CHAPTER XXX
To those who call vexations, VEXATIONS, as knowing what they are, there could not be a greater, than to be the best part of a day at _Lyons_, the most opulent and flourishing city in _France_, enriched with the most fragments of antiquity--and not be able to see it. To be withheld upon _any_ account, must be a vexation; but to be withheld _by_ a vexation----must certainly be, what philosophy justly calls
VEXATION upon VEXATION.
I had got my two dishes of milk coffee (which by the bye is excellently good for a consumption, but you must boil the milk and coffee together--otherwise ’tis only coffee and milk)--and as it was no more than eight in the morning, and the boat did not go off till noon, I had time to see enough of _Lyons_ to tire the patience of all the friends I had in the world with it. I will take a walk to the cathedral, said I, looking at my list, and see the wonderful mechanism of this great clock of _Lippius_ of _Basil_, in the first place----
Now, of all things in the world, I understand the least of mechanism ----I have neither genius, or taste, or fancy--and have a brain so entirely unapt for everything of that kind, that I solemnly declare I was never yet able to comprehend the principles of motion of a squirrel cage, or a common knife-grinder’s wheel--tho’ I have many an hour of my life look’d up with great devotion at the one--and stood by with as much patience as any christian ever could do, at the other----
I’ll go see the surprising movements of this great clock, said I, the very first thing I do: and then I will pay a visit to the great library of the Jesuits, and procure, if possible, a sight of the thirty volumes of the general history of _China_, wrote (not in the _Tartarean_, but) in the _Chinese_ language, and in the _Chinese_ character too.

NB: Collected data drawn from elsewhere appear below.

/-! ### updateRow -/

@[simp] theorem State.updateRow_pending (r : Nat) (f : RowEntry → RowEntry) : (s.updateRow r f).pending = s.pending := rfl
@[simp] theorem State.updateRow_clock (r : Nat) (f : RowEntry → RowEntry) : (s.updateRow r f).clock = s.clock := rfl
@[simp] theorem State.updateRow_powered (r : Nat) (f : RowEntry → RowEntry) : (s.updateRow r f).powered = s.powered := rfl
@[simp] theorem State.updateRow_hrst (r : Nat) (f : RowEntry → RowEntry) : (s.updateRow r f).hrst = s.hrst := rfl
@[simp] theorem State.updateRow_rat (r : Nat) (f : RowEntry → RowEntry) : (s.updateRow r f).rat = { s.rat with table := s.rat.table.set r (f (s.row r)) } := rfl
@[simp] theorem State.updateRow_rfe (r : Nat) (f : RowEntry → RowEntry) : (s.updateRow r f).rfe = s.rfe := rfl
@[simp] theorem State.updateRow_arb (r : Nat) (f : RowEntry → RowEntry) : (s.updateRow r f).arb = s.arb := rfl
@[simp] theorem State.updateRow_lrb (r : Nat) (f : RowEntry → RowEntry) : (s.updateRow r f).lrb = s.lrb := rfl
@[simp] theorem State.updateRow_ste (r : Nat) (f : RowEntry → RowEntry) : (s.updateRow r f).ste = s.ste := rfl
@[simp] theorem State.updateRow_sst (r : Nat) (f : RowEntry → RowEntry) : (s.updateRow r f).sst = s.sst := rfl
@[simp] theorem State.updateRow_rqe (r : Nat) (f : RowEntry → RowEntry) : (s.updateRow r f).rqe = s.rqe := rfl
@[simp] theorem State.updateRow_hlc (r : Nat) (f : RowEntry → RowEntry) : (s.updateRow r f).hlc = s.hlc := rfl
@[simp] theorem State.updateRow_ntu (r : Nat) (f : RowEntry → RowEntry) : (s.updateRow r f).ntu = s.ntu := rfl
@[simp] theorem State.updateRow_lr (r : Nat) (f : RowEntry → RowEntry) (r' : LrId) : (s.updateRow r f).lr r' = s.lr r' := rfl
@[simp] theorem State.updateRow_str (r : Nat) (f : RowEntry → RowEntry) (n' : StreamId) : (s.updateRow r f).str n' = s.str n' := rfl
@[simp] theorem State.updateRow_slot (r : Nat) (f : RowEntry → RowEntry) (k' : SlotId) : (s.updateRow r f).slot k' = s.slot k' := rfl
@[simp] theorem State.updateRow_live (r : Nat) (f : RowEntry → RowEntry) : (s.updateRow r f).live = s.live := rfl

/-! ### enqueue -/

@[simp] theorem State.enqueue_pending (f : Frame) : (s.enqueue f).pending = s.pending := rfl
@[simp] theorem State.enqueue_clock (f : Frame) : (s.enqueue f).clock = s.clock := rfl
@[simp] theorem State.enqueue_powered (f : Frame) : (s.enqueue f).powered = s.powered := rfl
@[simp] theorem State.enqueue_hrst (f : Frame) : (s.enqueue f).hrst = s.hrst := rfl
@[simp] theorem State.enqueue_rat (f : Frame) : (s.enqueue f).rat = s.rat := rfl
@[simp] theorem State.enqueue_rfe (f : Frame) : (s.enqueue f).rfe = s.rfe := rfl
@[simp] theorem State.enqueue_arb (f : Frame) : (s.enqueue f).arb = s.arb := rfl
@[simp] theorem State.enqueue_lrb (f : Frame) : (s.enqueue f).lrb = s.lrb := rfl
@[simp] theorem State.enqueue_ste (f : Frame) : (s.enqueue f).ste = s.ste := rfl
@[simp] theorem State.enqueue_sst (f : Frame) : (s.enqueue f).sst = s.sst := rfl
@[simp] theorem State.enqueue_rqe (f : Frame) : (s.enqueue f).rqe = s.rqe := rfl
@[simp] theorem State.enqueue_hlc (f : Frame) : (s.enqueue f).hlc = { s.hlc with outq := s.hlc.outq ++ [f], attn := true } := rfl
@[simp] theorem State.enqueue_ntu (f : Frame) : (s.enqueue f).ntu = s.ntu := rfl
@[simp] theorem State.enqueue_lr (f : Frame) (r' : LrId) : (s.enqueue f).lr r' = s.lr r' := rfl
@[simp] theorem State.enqueue_str (f : Frame) (n' : StreamId) : (s.enqueue f).str n' = s.str n' := rfl
@[simp] theorem State.enqueue_slot (f : Frame) (k' : SlotId) : (s.enqueue f).slot k' = s.slot k' := rfl
@[simp] theorem State.enqueue_row (f : Frame) (q : Nat) : (s.enqueue f).row q = s.row q := rfl
@[simp] theorem State.enqueue_live (f : Frame) : (s.enqueue f).live = s.live := rfl
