-- ==== Sys2Proof/Laws/Memory.lean ====
section
/-! SUPPORT. The cells: reading after a write, and the canonical form. -/

namespace Sys2Proof.Machine

theorem cellAddress_row {row c : Nat} (hc : c < 256) : cellAddress row c / 256 = row := by
  simp only [cellAddress, Config.columns]; omega

theorem mem_rowEntries {row : Nat} {f : Nat → CellVal} {e : Nat × CellVal} :
    e ∈ rowEntries row f ↔ ∃ c, c < 256 ∧ f c ≠ 0 ∧ e = (cellAddress row c, f c) := by
  simp only [rowEntries, List.mem_filterMap, List.mem_range, Config.columns]
  constructor
  · rintro ⟨c, hc, h⟩
    split at h
    · cases h
    · exact ⟨c, hc, ‹_›, by simpa using h.symm⟩
  · rintro ⟨c, hc, h0, rfl⟩
    exact ⟨c, hc, if_neg h0⟩

/-- The first listed entry of an address of the row that was set: the entry made for its column. -/
theorem find_rowEntries {row c : Nat} (hc : c < 256) (f : Nat → CellVal) :
    (rowEntries row f).find? (fun e => e.1 == cellAddress row c) =
      if f c = 0 then none else some (cellAddress row c, f c) := by
  have hkey : ∀ e ∈ rowEntries row f, e.1 = cellAddress row c → f c ≠ 0 ∧ e = (cellAddress row c, f c) := by
    intro e he h
    obtain ⟨c', -, h0, rfl⟩ := mem_rowEntries.1 he
    obtain rfl : c' = c := by simp only [cellAddress] at h; omega
    exact ⟨h0, rfl⟩
  split
  · rename_i h0
    rw [List.find?_eq_none]
    intro e he h
    exact (hkey e he (by simpa using h)).1 h0
  · rename_i h0
    cases hf : (rowEntries row f).find? (fun e => e.1 == cellAddress row c) with
    | none =>
      rw [List.find?_eq_none] at hf
      exact absurd (by simp) (hf (cellAddress row c, f c) (mem_rowEntries.2 ⟨c, hc, h0, rfl⟩))
    | some e =>
      have := List.find?_some hf
      rw [(hkey e (List.mem_of_find?_eq_some hf) (by simpa using this)).2]

theorem find_filter_of_imp {α : Type} (p q : α → Bool) (h : ∀ x, q x = true → p x = true) :
    ∀ l : List α, (l.filter p).find? q = l.find? q
  | [] => rfl
  | x :: l => by
    by_cases hp : p x = true
    · simp [hp, List.find?_cons, find_filter_of_imp p q h l]
    · have hq : q x = false := by
        cases hx : q x
        · rfl
        · exact absurd (h x hx) hp
      simp [hp, hq, find_filter_of_imp p q h l]

theorem find_filter_none {α : Type} (p q : α → Bool) (h : ∀ x, q x = true → p x = false) (l : List α) :
    (l.filter p).find? q = none := by
  rw [List.find?_eq_none]
  intro x hx hq
  simp [h x hq] at hx

/-- READ AFTER WRITE: a row that was set reads as it was set; every other row reads as before (R1). -/
theorem Memory.read_setRow (m : Memory) {row r c : Nat} (f : Nat → CellVal) (h : row < 512) (hc : c < 256) :
    (m.setRow row f).read r c = if r = row then f c else m.read r c := by
  have hrow : row < Config.rows := h
  have hunl : ∀ a, (m.setRow row f).unlisted a = if a / 256 = row then 0 else m.unlisted a := by
    intro a
    simp only [Memory.unlisted, Memory.setRow, if_pos hrow, Config.columns]
    by_cases ha : a / 256 = row
    · simp [ha]
    · simp [ha, List.mem_filter]
  unfold Memory.read
  rw [hunl, cellAddress_row hc]
  simp only [Memory.setRow, if_pos hrow, List.find?_append]
  by_cases hr : r = row
  · subst hr
    rw [find_filter_none, find_rowEntries hc, find_filter_none]
    · by_cases h0 : f c = 0
      · simp [h0]
      · rw [if_neg h0]; simp
    · intro x hx; simp only [beq_iff_eq] at hx
      simp only [hx, cellAddress, Config.columns]; simp; omega
    · intro x hx; simp only [beq_iff_eq] at hx
      simp only [hx, cellAddress, Config.columns]; simp
  · have hne : (rowEntries row f).find? (fun e => e.1 == cellAddress r c) = none := by
      rw [List.find?_eq_none]
      intro e he hq
      obtain ⟨c', hc', -, rfl⟩ := mem_rowEntries.1 he
      simp only [beq_iff_eq] at hq
      have := congrArg (· / 256) hq
      simp only [cellAddress_row hc', cellAddress_row hc] at this
      exact hr this.symm
    rw [hne]
    simp only [if_neg hr]
    by_cases hlt : r < row
    · rw [find_filter_of_imp, find_filter_none]
      · simp
      · intro x hx; simp only [beq_iff_eq] at hx
        simp only [hx, cellAddress, Config.columns]; simp; omega
      · intro x hx; simp only [beq_iff_eq] at hx
        simp only [hx, cellAddress, Config.columns]; simp; omega
    · rw [find_filter_none, find_filter_of_imp]
      · simp
      · intro x hx; simp only [beq_iff_eq] at hx
        simp only [hx, cellAddress, Config.columns]; simp; omega
      · intro x hx; simp only [beq_iff_eq] at hx
        simp only [hx, cellAddress, Config.columns]; simp; omega

/-- Nothing outside the array is ever written. -/
theorem Memory.setRow_outside (m : Memory) {row : Nat} (f : Nat → CellVal) (h : 512 ≤ row) : m.setRow row f = m := by
  simp [Memory.setRow, Config.rows, Nat.not_lt.2 h]

theorem rowEntries_pairwise (row : Nat) (f : Nat → CellVal) :
    (rowEntries row f).Pairwise fun a b => a.1 < b.1 := by
  unfold rowEntries
  rw [List.pairwise_filterMap]
  refine List.pairwise_lt_range.imp fun {a b} hab => ?_
  intro x hx y hy
  split at hx <;> split at hy <;> simp_all
  simp only [← hx, ← hy, cellAddress]; omega

/-- Setting a row keeps the canonical form. -/
theorem Memory.setRow_wf (m : Memory) (row : Nat) (f : Nat → CellVal) (h : m.wf = true) : (m.setRow row f).wf = true := by
  by_cases hrow : row < 512
  swap
  · rwa [m.setRow_outside f (by omega)]
  have hr : row < Config.rows := hrow
  simp only [Memory.wf, Bool.and_eq_true, decide_eq_true_eq, List.all_eq_true, bne_iff_ne] at h ⊢
  obtain ⟨hs, ha⟩ := h
  have hunl : ∀ a, (m.setRow row f).unlisted a = if a / 256 = row then 0 else m.unlisted a := by
    intro a
    simp only [Memory.unlisted, Memory.setRow, if_pos hr, Config.columns]
    by_cases ha : a / 256 = row
    · simp [ha]
    · simp [ha, List.mem_filter]
  have hentry : ∀ e ∈ rowEntries row f, e.1 / 256 = row ∧ e.2 ≠ 0 := by
    intro e he
    obtain ⟨c, hc, h0, rfl⟩ := mem_rowEntries.1 he
    exact ⟨cellAddress_row hc, h0⟩
  constructor
  · simp only [Memory.setRow, if_pos hr, List.append_assoc]
    rw [List.pairwise_append, List.pairwise_append]
    refine ⟨hs.filter _, ⟨rowEntries_pairwise row f, hs.filter _, ?_⟩, ?_⟩
    · intro a ha' b hb
      have := (hentry a ha').1
      simp only [List.mem_filter, decide_eq_true_eq] at hb
      simp only [cellAddress, Config.columns] at hb
      omega
    · intro a ha' b hb
      simp only [List.mem_filter, decide_eq_true_eq] at ha'
      simp only [cellAddress, Config.columns] at ha'
      rw [List.mem_append] at hb
      rcases hb with hb | hb
      · have := (hentry b hb).1; omega
      · simp only [List.mem_filter, decide_eq_true_eq] at hb
        simp only [cellAddress, Config.columns] at hb
        omega
  · intro e he
    have hmem : e ∈ (m.setRow row f).cells := he
    simp only [Memory.setRow, if_pos hr, List.mem_append, List.mem_filter, decide_eq_true_eq] at hmem
    simp only [cellAddress, Config.columns] at hmem
    rcases hmem with (⟨hm, hl⟩ | hm) | ⟨hm, hl⟩
    · refine ⟨(ha e hm).1, ?_⟩
      rw [hunl, if_neg (by omega)]; exact (ha e hm).2
    · have hh := hentry e hm
      refine ⟨?_, ?_⟩
      · simp only [Config.rows, Config.columns]; omega
      · rw [hunl, if_pos hh.1]; exact hh.2
    · refine ⟨(ha e hm).1, ?_⟩
      rw [hunl, if_neg (by omega)]; exact (ha e hm).2

/-- With nothing listed the canonical form holds: the cells after power-on, HRST and reset. -/
theorem Memory.allUndefined_wf (epoch : Nat) : (Memory.allUndefined epoch).wf = true := by
  simp [Memory.wf, Memory.allUndefined]

theorem reset_memory_wf : State.reset.rat.memory.wf = true :=
  Memory.allUndefined_wf 0

/-- A write of sections keeps the canonical form. -/
theorem State.writeSections_wf (s : State) (row : Nat) (sections : SectionSet) (f : Nat → CellVal)
    (h : s.rat.memory.wf = true) : (s.writeSections row sections f).rat.memory.wf = true :=
  Memory.setRow_wf _ _ _ h

/-- What a write of sections leaves in each cell (R5, R6, R7). -/
theorem State.writeSections_read (s : State) {row r c : Nat} (sections : SectionSet) (f : Nat → CellVal)
    (h : row < 512) (hc : c < 256) :
    (s.writeSections row sections f).rat.memory.read r c =
      if r = row ∧ coversColumn sections c = true then f c else s.rat.memory.read r c := by
  simp only [State.writeSections, Memory.read_setRow _ _ h hc]
  by_cases hr : r = row
  · subst hr; simp
  · simp [hr]

@[simp] theorem State.writeSections_table (s : State) (row : Nat) (sections : SectionSet) (f : Nat → CellVal) :
    (s.writeSections row sections f).rat.table = s.rat.table := rfl

@[simp] theorem State.writeSections_row (s : State) (row q : Nat) (sections : SectionSet) (f : Nat → CellVal) :
    (s.writeSections row sections f).row q = s.row q := rfl

/-- A column burst keeps the canonical form. -/
theorem State.applyBurst_wf (s : State) (row : Nat) (j : ColumnJob) (h : s.rat.memory.wf = true) :
    (s.applyBurst row j).rat.memory.wf = true := by
  unfold State.applyBurst
  split
  · exact h
  · exact Memory.setRow_wf _ _ _ h

/-- What a column burst leaves in each cell: only the job's columns of its row change (R133, R134). -/
theorem State.applyBurst_read (s : State) {row r c : Nat} (j : ColumnJob) (h : row < 512) (hc : c < 256) :
    (s.applyBurst row j).rat.memory.read r c =
      if r = row then j.newCell c (s.rat.memory.read row c) else s.rat.memory.read r c := by
  unfold State.applyBurst
  split
  · rename_i hj
    by_cases hr : r = row
    · subst hr; simp [ColumnJob.newCell, hj]
    · simp [hr]
  · exact Memory.read_setRow _ _ h hc

@[simp] theorem State.applyBurst_table (s : State) (row : Nat) (j : ColumnJob) :
    (s.applyBurst row j).rat.table = s.rat.table := by
  unfold State.applyBurst; split <;> rfl

@[simp] theorem State.applyBurst_row (s : State) (row q : Nat) (j : ColumnJob) :
    (s.applyBurst row j).row q = s.row q := by
  simp [State.row]

end Sys2Proof.Machine
end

Now I almost know as little of the _Chinese_ language, as I do of the mechanism of _Lippius’s_ clock-work; so, why these should have jostled themselves into the two first articles of my list ----I leave to the curious as a problem of Nature. I own it looks like one of her ladyship’s obliquities; and they who court her, are interested in finding out her humour as much as I.
When these curiosities are seen, quoth I, half addressing myself to my _valet de place_, who stood behind me----’twill be no hurt if we go to the church of St. _Irenæus_, and see the pillar to which _Christ_ was tied----and after that, the house where _Pontius Pilate_ lived----’Twas at the next town, said the _valet de place_--at _Vienne_; I am glad of it, said I, rising briskly from my chair, and walking across the room with strides twice as long as my usual pace---- “for so much the sooner shall I be at the _Tomb of the two lovers_.”
What was the cause of this movement, and why I took such long strides in uttering this ----I might leave to the curious too; but as no principle of clock-work is concerned in it----’twill be as well for the reader if I explain it myself.